Statistical Analysis
Data were expressed as means ± SE, and the statistical significance level was set to
= 0.05. To calculate the
vascular response of each rat to a specific vasoactive factor (SNP,
ACh, KCl, PE), the average vascular response of all of the rings for
each rat at each concentration of a particular vasoactive agent was
calculated. For determination of the mean vascular response within a
group of rats, the mean of these averages was calculated and used for statistical analyses and data summaries. Vascular reactivity data were
analyzed off-line with PRISM data analysis software (GraphPad). EC50 and the concentration to evoke a maximal response
(Emax) were calculated for the individual
concentration-response curves by using nonlinear logistic regression
with the PRISM software. The mean value for the EC50 was
reported as the negative logarithm of the molar drug concentrations.
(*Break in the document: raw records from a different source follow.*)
-- ==== Sys2Proof/Laws/Exec.lean ====
section
/-! SUPPORT. Every command as one pure function of what it reads, and one commit of that function's result (R30). -/

namespace Sys2Proof.Machine

/-- What a command makes of its stream, key, rate and draws: an error, or its output, its flags `V` and `DET`, and how many
draws it takes. The arguments a command does not read (R66) it ignores. -/
def commandResult (i : Instr) (bits key : List Sym) (rate : Rate) (draws : List DrawValue) :
    Except ErrorName (List Sym × Bool × Bool × Nat) :=
  match i with
  | .enc => (encodeStream bits).map fun out => (out, false, false, 0)
  | .val => (validateStream bits).map fun v => ([], v, false, 0)
  | .strip => (stripStream bits).map fun out => (out, false, false, 0)
  | .encrVigenere => (xorStream bits key).map fun out => (out, false, false, 0)
  | .decrVigenere => (xorStream bits key).map fun out => (out, false, false, 0)
  | .encrCaesar => (bitShiftEnc bits key).map fun out => (out, false, false, 0)
  | .decrCaesar => (bitShiftDec bits key).map fun out => (out, false, false, 0)
  | .sim =>
    if rateInRange rate = false then .error .rangeError
    else
      let out := List.zipWith (fun u c => corruptSym u rate c) draws bits
      .ok (out, false, detected out, bits.length)
  | .encrUnreg _ => .error .unknownCipherError
  | .decrUnreg _ => .error .unknownCipherError
  | .illegalOp0 _ => .error .illegalCommand
  | .illegalOp7 _ => .error .illegalCommand
  | .illegalOp8 _ _ => .error .illegalCommand
  | .illegalEncCid _ => .error .illegalCommand
  | .illegalValCid _ => .error .illegalCommand
  | .illegalStripCid _ => .error .illegalCommand
  | .illegalSimCid _ => .error .illegalCommand

/-- The commit of a result (R147, R148), the source moved on by the draws taken. -/
def commitResult (r : Except ErrorName (List Sym × Bool × Bool × Nat)) (s : State) : State :=
  match r with
  | .ok (out, v, det, n) => (successCommit out v det s).setSource (sourceAfter n s.rng)
  | .error e => errorCommit e s

/-- A corruption position by position (R122 to R124). -/
theorem corrupt_eq_zipWith (rate : Rate) (prot : List Sym) (r : RandomSource) :
    (corrupt rate prot r).1 = List.zipWith (fun u c => corruptSym u rate c) (nextDraws prot.length r) prot := by
  induction prot generalizing r with
  | nil => rfl
  | cons c cs ih => simp [corrupt, nextDraws, ih]

/-- A commit that takes no draw leaves the source as it was. -/
@[simp] theorem successCommit_setSource_self (out : List Sym) (v det : Bool) (s : State) :
    (successCommit out v det s).setSource s.rng = successCommit out v det s := rfl

theorem commitStream_eq (r : Except ErrorName (List Sym)) (s : State) :
    commitStream r s = commitResult (r.map fun out => (out, false, false, 0)) s := by
  cases r <;> simp [commitStream, commitResult, Except.map]

/-- A command over readable operands, ENC's output fitting, commits its result. -/
theorem exec_eq {i : Instr} {s : State} {bits key : List Sym}
    (hbits : readsStream i = true → inputStream s = some bits) (hkey : readsKey i = true → inputKey s = some key)
    (hfit : i = .enc → encodedLength s.ilen ≤ s.params.nMax) :
    exec i s = .next (commitResult (commandResult i bits key s.rate (nextDraws bits.length s.rng)) s) := by
  cases i with
  | enc =>
    simp only [exec, execEnc, withStream_of_some (hbits rfl), if_neg (Nat.not_lt.mpr (hfit rfl)), commitStream_eq]
    rfl
  | val =>
    simp only [exec, execVal, withStream_of_some (hbits rfl), commandResult]
    cases validateStream bits <;> simp [Except.map, commitResult]
  | strip =>
    simp only [exec, execStrip, withStream_of_some (hbits rfl), commitStream_eq]
    rfl
  | encrVigenere | encrCaesar | decrVigenere | decrCaesar =>
    simp only [exec, execEncrVigenere, execEncrCaesar, execDecrVigenere, execDecrCaesar, runCipher,
      withStream_of_some (hbits rfl), withKey_of_some (hkey rfl), commitStream_eq]
    rfl
  | sim =>
    simp only [exec, execSim, withStream_of_some (hbits rfl), commandResult, simulateStream]
    split
    · rename_i heq
      split at heq <;> simp at heq
      obtain ⟨rfl, rfl, rfl⟩ := heq
      simp [commitResult, *, corrupt_eq_zipWith, corrupt_source]
    · rename_i heq
      split at heq <;> simp at heq
      subst heq
      simp [commitResult, *]
  | encrUnreg | decrUnreg | illegalOp0 | illegalOp7 | illegalOp8 | illegalEncCid | illegalValCid | illegalStripCid
  | illegalSimCid => rfl

/-- A command whose stream is not readable is refused (R165 (c)). -/
theorem exec_stream_unreadable {i : Instr} {s : State} (hi : readsStream i = true) (h : inputStream s = none) :
    exec i s = .refused .operandCellHoldsNoValue := by
  cases i <;> simp [readsStream] at hi <;>
    simp [exec, execEnc, execVal, execStrip, execEncrVigenere, execEncrCaesar, execDecrVigenere, execDecrCaesar, execSim,
      runCipher, withStream, h]

/-- A command whose key is not readable is refused (R165 (c)). -/
theorem exec_key_unreadable {i : Instr} {s : State} (hi : readsKey i = true) (h : inputKey s = none) :
    exec i s = .refused .operandCellHoldsNoValue := by
  cases i <;> simp [readsKey] at hi <;>
    simp only [exec, execEncrVigenere, execEncrCaesar, execDecrVigenere, execDecrCaesar, runCipher, withStream, withKey,
      h] <;> split <;> rfl

/-- ENC over a readable stream whose output does not fit is refused (R165 (e)). -/
theorem exec_enc_unfit {s : State} {bits : List Sym} (h : inputStream s = some bits)
    (hfit : s.params.nMax < encodedLength s.ilen) : exec .enc s = .refused .encodeOutputDoesNotFit := by
  simp [exec, execEnc, withStream_of_some h, hfit]

/-- A command that completes had readable operands, an output that fits for ENC, and commits its result. -/
theorem exec_next_result {i : Instr} {s t : State} (h : exec i s = .next t) :
    ∃ bits key, (readsStream i = true → inputStream s = some bits) ∧ (readsKey i = true → inputKey s = some key) ∧
      (i = .enc → encodedLength s.ilen ≤ s.params.nMax) ∧
      t = commitResult (commandResult i bits key s.rate (nextDraws bits.length s.rng)) s := by
  have hbits : ∃ bits, readsStream i = true → inputStream s = some bits := by
    cases hs : inputStream s with
    | some bits => exact ⟨bits, fun _ => rfl⟩
    | none =>
      refine ⟨[], fun hi => ?_⟩
      rw [exec_stream_unreadable hi hs] at h
      cases h
  have hkey : ∃ key, readsKey i = true → inputKey s = some key := by
    cases hk : inputKey s with
    | some key => exact ⟨key, fun _ => rfl⟩
    | none =>
      refine ⟨[], fun hi => ?_⟩
      rw [exec_key_unreadable hi hk] at h
      cases h
  obtain ⟨bits, hbits⟩ := hbits
  obtain ⟨key, hkey⟩ := hkey
  have hfit : i = .enc → encodedLength s.ilen ≤ s.params.nMax := by
    rintro rfl
    by_contra hn
    rw [exec_enc_unfit (hbits rfl) (by omega)] at h
    cases h
  refine ⟨bits, key, hbits, hkey, hfit, ?_⟩
  rw [exec_eq hbits hkey hfit] at h
  exact (Host.Outcome.next.inj h).symm

end Sys2Proof.Machine
end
Statistical differences for EC50 and Emax among
the four groups were determined by using two-factor (obese vs. lean and
estrogen vs. no estrogen) analysis of variance. The influence of
L-NAME on vascular responsiveness was analyzed by
two-factor ANOVA (L-NAME vs. no L-NAME,
estrogen vs. control) within each of the two groups: obese and lean.
The influence of Indo on vascular responsiveness was analyzed by
two-factor ANOVA (Indo vs. no Indo, estrogen vs. control) for the lean
rats. Differences between groups at each dose concentration were not
analyzed, because the study was not powered to investigate this number
of comparisons (~9 comparisons). Differences among groups and
treatments for anthropometric data, blood hormone and chemical
concentrations, and NOS III were analyzed by two-factor ANOVA with
Statview statistical software. Post hoc comparisons with a Bonferroni
correction were conducted for all overall significant tests. The
correlation between the percent increase in NOS III expression and
serum estradiol was also investigated.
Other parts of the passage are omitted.